GASTGEBER: Übrigens gibt es mit diesem Namen auch einen wunderbaren Dokumentarfilm „Il bacio di Tosca“, des Schweizer Regisseurs Daniel Schmid aus dem Jahr 1984. Er porträtiert die Bewohner eines Altersheimes für ehemalige Opernsänger und Musiker in Mailand (Casa Verdi). In einer Szene singen zwei Pensionäre diese Stelle der Oper, daher der Name des Filmes. Ich zeige euch später noch einen kleinen Filmausschnitt daraus.

GIACOMO: (strahlend) Seht ihr, mein Kuss ist berühmt.

RAMANA: Keine Eitelkeiten, gehen wir der Reihe nach. Wer spricht als Nächster?

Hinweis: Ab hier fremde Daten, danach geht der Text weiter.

-- ==== Sys2Proof/Laws/Ops.lean ====
section
/-! SUPPORT. What the shared operations do, once each: folds, register fields, module states, the lifts of meanings, an instruction that issues, a register write that arrives, buoys, host commands that are taken. -/

open Sys2Proof Sys2Proof.Machine Sys2Proof.Machine.Mod Sys2Proof.Safety

namespace Sys2Proof.Machine.Mod

/-! ## Folds -/

/-- What every step of a loop keeps, the loop keeps. -/
theorem forEach_keeps {P : Mod → Prop} (f : Mod → Nat → Mod) (l : List Nat) (h : ∀ m x, x ∈ l → P m → P (f m x)) : ∀ m, P m → P (forEach m l f) := by
  unfold forEach
  induction l with
  | nil => intro m hm; exact hm
  | cons a r ih => intro m hm; exact ih (fun m x hx => h m x (List.mem_cons_of_mem _ hx)) _ (h m a (List.mem_cons_self) hm)
/-- What every step of a fold keeps, the fold keeps. -/
theorem foldl_keeps {α : Type} {P : Mod → Prop} (f : Mod → α → Mod) (l : List α) (h : ∀ m x, x ∈ l → P m → P (f m x)) : ∀ m, P m → P (l.foldl f m) := by
  induction l with
  | nil => intro m hm; exact hm
  | cons a r ih => intro m hm; exact ih (fun m x hx => h m x (List.mem_cons_of_mem _ hx)) _ (h m a (List.mem_cons_self) hm)
/-- A table without the entries of some keys. -/
theorem get_filter_key {α : Type} (d : Nat → α) (l : List (Nat × α)) (q : Nat → Bool) (k : Nat) :
    Sparse.get d (l.filter (fun p => q p.1)) k = if q k then Sparse.get d l k else d k := by
  induction l with
  | nil => simp
  | cons x r ih =>
    obtain ⟨a, w⟩ := x
    by_cases hx : q a = true <;> by_cases hk : a = k <;> simp_all [Sparse.get]

/-! ## Registers and module states -/

theorem rd_setF_other (m : Mod) {a b : Nat} (lo len v : Nat) (h : b ≠ a) : (m.setF a lo len v).rd b = m.rd b := by simp [setF, rd_wr_other _ _ h]
theorem rd_setFlag_other (m : Mod) {a b : Nat} (i : Nat) (x : Bool) (h : b ≠ a) : (m.setFlag a i x).rd b = m.rd b := by simp [setFlag, setF, rd_wr_other _ _ h]
theorem rd_addCnt_other (m : Mod) {a b : Nat} (n : Nat) (h : b ≠ a) : (m.addCnt a n).rd b = m.rd b := by simp [addCnt, rd_wr_other _ _ h]
theorem flag_setFlag_other_bit (m : Mod) (a i j : Nat) (x : Bool) (h : j ≠ i) (hj : j < 64) : (m.setFlag a i x).flag a j = m.flag a j := by
  have e : (m.setFlag a i x).flag a j = bit (setBit (m.rd a) i x) j := by simp [flag, setFlag, setF, setBit]
  rw [e, bit_setBit_other _ _ _ _ hj h]; rfl
theorem modState_goState (m : Mod) (a b : Nat) (h : a < 16) : (m.goState a b).modState = a := by
  simp [goState, modState, fld, bf]; omega
theorem startPhase_goState (m : Mod) (a b : Nat) (h : a < 256) (h2 : b < 16) : (m.goState a b).startPhase = b := by
  simp [goState, startPhase, fld, bf]; omega
/-- A write of bits that a mask names, over a word whose other bits a second mask keeps. -/
theorem merge_all (old v w : W64) : merge (BitVec.allOnes 64 &&& w) old v = merge w old v := by rw [BitVec.allOnes_and]

/-! ## The lifts of meanings: where the unit exists and has power, the effect happens -/

theorem onWhen_next {s : State} {c : Bool} {f : Mod → Mod} (h : c = true) : onWhen s c f = .next { s with m := f s.m } := by simp [onWhen, h]
theorem onMain_next {s : State} {f : Mod → Mod} (h : s.m.mainUp = true) : onMain s f = .next { s with m := f s.m } := by simp [onMain, h]
theorem onTile_next {s : State} {t : Nat} {f : Mod → Mod} (h : s.m.mainUp = true) (ht : t < 1280) : onTile s t f = .next { s with m := f s.m } := by simp [onTile, onWhen, h, ht, numTiles]
theorem onSlot_next {s : State} {t : Nat} {f : Mod → Mod} (h : s.m.mainUp = true) (ht : t < 8) : onSlot s t f = .next { s with m := f s.m } := by simp [onSlot, onWhen, h, ht, numSlots]
theorem onStack_next {s : State} {t : Nat} {f : Mod → Mod} (h : s.m.mainUp = true) (ht : t < 32) : onStack s t f = .next { s with m := f s.m } := by simp [onStack, onWhen, h, ht, numStacks]
theorem onPort_next {s : State} {t : Nat} {f : Mod → Mod} (h : s.m.mainUp = true) (ht : t < 6) : onPort s t f = .next { s with m := f s.m } := by simp [onPort, onWhen, h, ht, numPorts]
theorem onBuoy_next {s : State} {t : Nat} {f : Mod → Mod} (h : s.m.mainUp = true) (ht : t < 8192) : onBuoy s t f = .next { s with m := f s.m } := by simp [onBuoy, onWhen, h, ht, numBuoys]
theorem onRing_next {s : State} {t : Nat} {f : Mod → Mod} (h : s.m.mainUp = true) (ht : t < 65536) : onRing s t f = .next { s with m := f s.m } := by simp [onRing, onWhen, h, ht, numRings]
theorem onFeed_next {s : State} {t : Nat} {f : Mod → Mod} (h : s.m.mainUp = true) (ht : t < 2) : onFeed s t f = .next { s with m := f s.m } := by simp [onFeed, onWhen, h, ht]

/-! ## Tile instructions -/

@[simp] theorem thread_icTouch (m : Mod) (t l u k : Nat) : (m.icTouch t l).thread u k = m.thread u k := by
  unfold icTouch thread modTile
  by_cases h : u = t <;> simp [tile_setTile, h]
@[simp] theorem queue_icTouch (m : Mod) (t l : Nat) : (m.icTouch t l).queue t = m.queue t := by
  funext u; simp [queue, icTouch, modTile]
@[simp] theorem issueSeq_icTouch (m : Mod) (t l : Nat) : ((m.icTouch t l).tile t).issueSeq = (m.tile t).issueSeq := by simp [icTouch, modTile]
/-- An instruction that can run and whose form is legal does what its body says (R101, R105, R106). -/
theorem does_issue {s : State} {c : Instr} {t th : Nat} {regs : List Nat} {legal : Bool} {body : Thread → Mod → Eff} {m' : Mod}
    (hc : exec c s = onIssue s t th regs legal body) (h : CanRun s.m t th regs) (hl : legal = true)
    (hb : finish t th (s.m.thread t th).pc (body (s.m.thread t th) (s.m.icTouch t (icLine (s.m.thread t th).pc))) = m') : Does c s m' := by
  obtain ⟨h1, h2, h3⟩ := h
  have : ¬ s.m.textLen t ≤ (s.m.thread t th).pc.toNat := by omega
  subst hl
  rw [Does, hc]
  simp [onIssue, onWhen, h1, issue, this, h3]
  exact hb
/-- A unit instruction then also starts the units of its tile that are free (R102). -/
theorem does_unit {s : State} {c : Instr} {t th : Nat} {regs : List Nat} {legal : Bool} {body : Thread → Mod → Eff} {m' : Mod}
    (hc : exec c s = onUnit s t th regs legal body) (h : CanRun s.m t th regs) (hl : legal = true)
    (hb : finish t th (s.m.thread t th).pc (body (s.m.thread t th) (s.m.icTouch t (icLine (s.m.thread t th).pc))) = m') : Does c s (m'.startUnits t) := by
  obtain ⟨h1, h2, h3⟩ := h
  have : ¬ s.m.textLen t ≤ (s.m.thread t th).pc.toNat := by omega
  subst hl
  rw [Does, hc]
  simp [onUnit, onWhen, h1, issue, this, h3]
  congr 1

/-! ## Register writes that arrive -/

/-- A write of an open tile's window that changes no KG bit (R85, R90). -/
theorem writeReg_tile {m : Mod} {who : Requester} {t : Nat} (h : TileOpen m who t) (o : Nat) (ho : o < 0x8_0000) (sp : RegSpec) (hs : tileSpec t o = some sp) (mask v : W64)
   (hk : mask &&& sp.kg &&& (m.rd (tileReg t o) ^^^ v) = 0) :
    m.writeReg who (tileReg t o) mask v = m.writeTile t o (m.written (tileReg t o) sp mask v) := by
  obtain ⟨h0, h1, h2, h3, h4, h5⟩ := h
  have a1 : (tileReg t o - 0x1000_0000) / 0x10_0000 = t := by simp only [tileReg, tileBase]; omega
  have a2 : tileReg t o % 0x10_0000 = o := by simp only [tileReg, tileBase]; omega
  have a3 : 0x1000_0000 ≤ tileReg t o := by simp only [tileReg, tileBase]; omega
  have a4 : tileReg t o < 0x6000_0000 := by simp only [tileReg, tileBase]; omega
  have a5 : mapped (tileReg t o) = true := by simp [mapped, a3, a4]
  have a6 : ¬ 0x8_0000 ≤ o := by omega
  simp [writeReg, a5, a3, a4, h1, a1, a2, writeTileWin, h3, h4, h5, a6, hs, hk]
/-- A write of the error block (R551). -/
theorem writeReg_err (m : Mod) (who : Requester) (o : Nat) (ho : o < 0x2_0000) (sp) (hs : regSpec (errReg o) = some sp) (mask v : W64) :
    m.writeReg who (errReg o) mask v = m.writeErr o sp mask v := by
  have e : errReg o = 0x80_0000 + o := rfl
  have a5 : mapped (errReg o) = true := by simp [mapped, e]; omega
  have a6 : onStandby (errReg o) = true := by simp [onStandby, e]; omega
  unfold writeReg
  rw [if_neg (by rw [a5]; decide), if_neg (by omega), if_neg (by omega), if_neg (by omega), if_neg (by rw [a6]; simp), hs]
  dsimp only
  iterate 4 rw [if_neg (by omega)]
  rw [if_pos (by omega)]
  rw [show errReg o - 0x80_0000 = o from by omega]

/-! ## Buoys -/

@[simp] theorem buoy_sendRelease (m : Mod) (w x) (k) : (m.sendRelease w x).buoy k = m.buoy k := by cases w <;> rfl
@[simp] theorem buoy_sendWatch (m : Mod) (b w st v) (k) : (m.sendWatch b w st v).buoy k = m.buoy k := by
  unfold sendWatch answerWatch
  dsimp only
  repeat' split
  all_goals rfl
@[simp] theorem buoy_sendGates (m : Mod) (b subs st v) (k) : (m.sendGates b subs st v).buoy k = m.buoy k := by
  unfold sendGates
  apply forEach_keeps (P := fun n => n.buoy k = m.buoy k)
  · intro n x _ h; rw [← h]; rfl
  · rfl
/-- The waiters whose condition the value meets leave, in order (R279, R280). -/
theorem waiters_evalBuoy (m : Mod) (b : Nat) : ((m.evalBuoy b).buoy b).waiters = (m.buoy b).waiters.filter (fun w => !condHolds w.cond (m.buoy b).value w.value w.mask) := by
  unfold evalBuoy
  simp only [buoy_sendGates]
  rw [foldl_keeps (P := fun n => n.buoy b = _) (fun m w => m.sendWatch b w 0 _) _ (fun n x _ h => by rw [buoy_sendWatch]; exact h) _ rfl]
  rw [foldl_keeps (P := fun n => n.buoy b = _) (fun m (w : WaitEntry) => m.sendRelease w.who .met) _ (fun n x _ h => by rw [buoy_sendRelease]; exact h) _ rfl]
  simp
/-- An evaluation changes no value. -/
theorem value_evalBuoy (m : Mod) (b : Nat) : ((m.evalBuoy b).buoy b).value = (m.buoy b).value := by
  unfold evalBuoy
  simp only [buoy_sendGates]
  rw [foldl_keeps (P := fun n => n.buoy b = _) (fun m w => m.sendWatch b w 0 _) _ (fun n x _ h => by rw [buoy_sendWatch]; exact h) _ rfl]
  rw [foldl_keeps (P := fun n => n.buoy b = _) (fun m (w : WaitEntry) => m.sendRelease w.who .met) _ (fun n x _ h => by rw [buoy_sendRelease]; exact h) _ rfl]
  simp

/-! ## Host commands -/

/-- A command that Gallery takes and whose common checks pass runs on the module that holds it (R498 to R504). -/
theorem serve_taken {s : State} {ch op b} (h : Serves s.m ch op b) (f : Mod → HostCmd → CmdResult) : 
   s.m.serve ch op f = endCmd (commandOf s.m ch b) (f (Taking s.m ch b) (commandOf s.m ch b)) := by
  obtain ⟨⟨h1, h2, h3, h4, h5⟩, h6⟩ := h
  simp only [serve, h1, h2, h3, h4, h5]
  simp
  change endCmd (commandOf s.m ch b) (if (Taking s.m ch b).commonCode ch b = 0 then f (Taking s.m ch b) (commandOf s.m ch b) else _) = _
  rw [if_pos h6]

end Sys2Proof.Machine.Mod
end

YODA: (mit wachem Blick) Aus dem Film „Star Wars“ ich etwas erzählen will. Im Film meine Aufgabe junge Jedi-Ritter auszubilden ist. Auf dem Planeten Dagobah schicke ich meinen Schüler Luke Skywalker in eine unterirdische Höhle. Dort der dunklen Seite der Macht begegnen er soll. Luke fragt mich:

„Was werde ich dort finden?“
„Nur was du mit dir nimmst!“

Das heisst, was er mit sich nimmt, ist sein eigener Anteil an der dunklen Seite der Macht. Das Übermächtige erkennen, diesem entgegentreten und dieses überwinden er muss. Erwachsen damit er werden kann. In der Höhle ihm sein Vater in der Form einer Vision begegnet, und diesen im Kampf besiegen er muss. Alles in seinem tiefsten Inneren geschieht, und in die äussere Welt hineinprojiziert es wird. Die dunkle Seite der Macht er in sich hat, und nur so diese er bewusst überwinden kann.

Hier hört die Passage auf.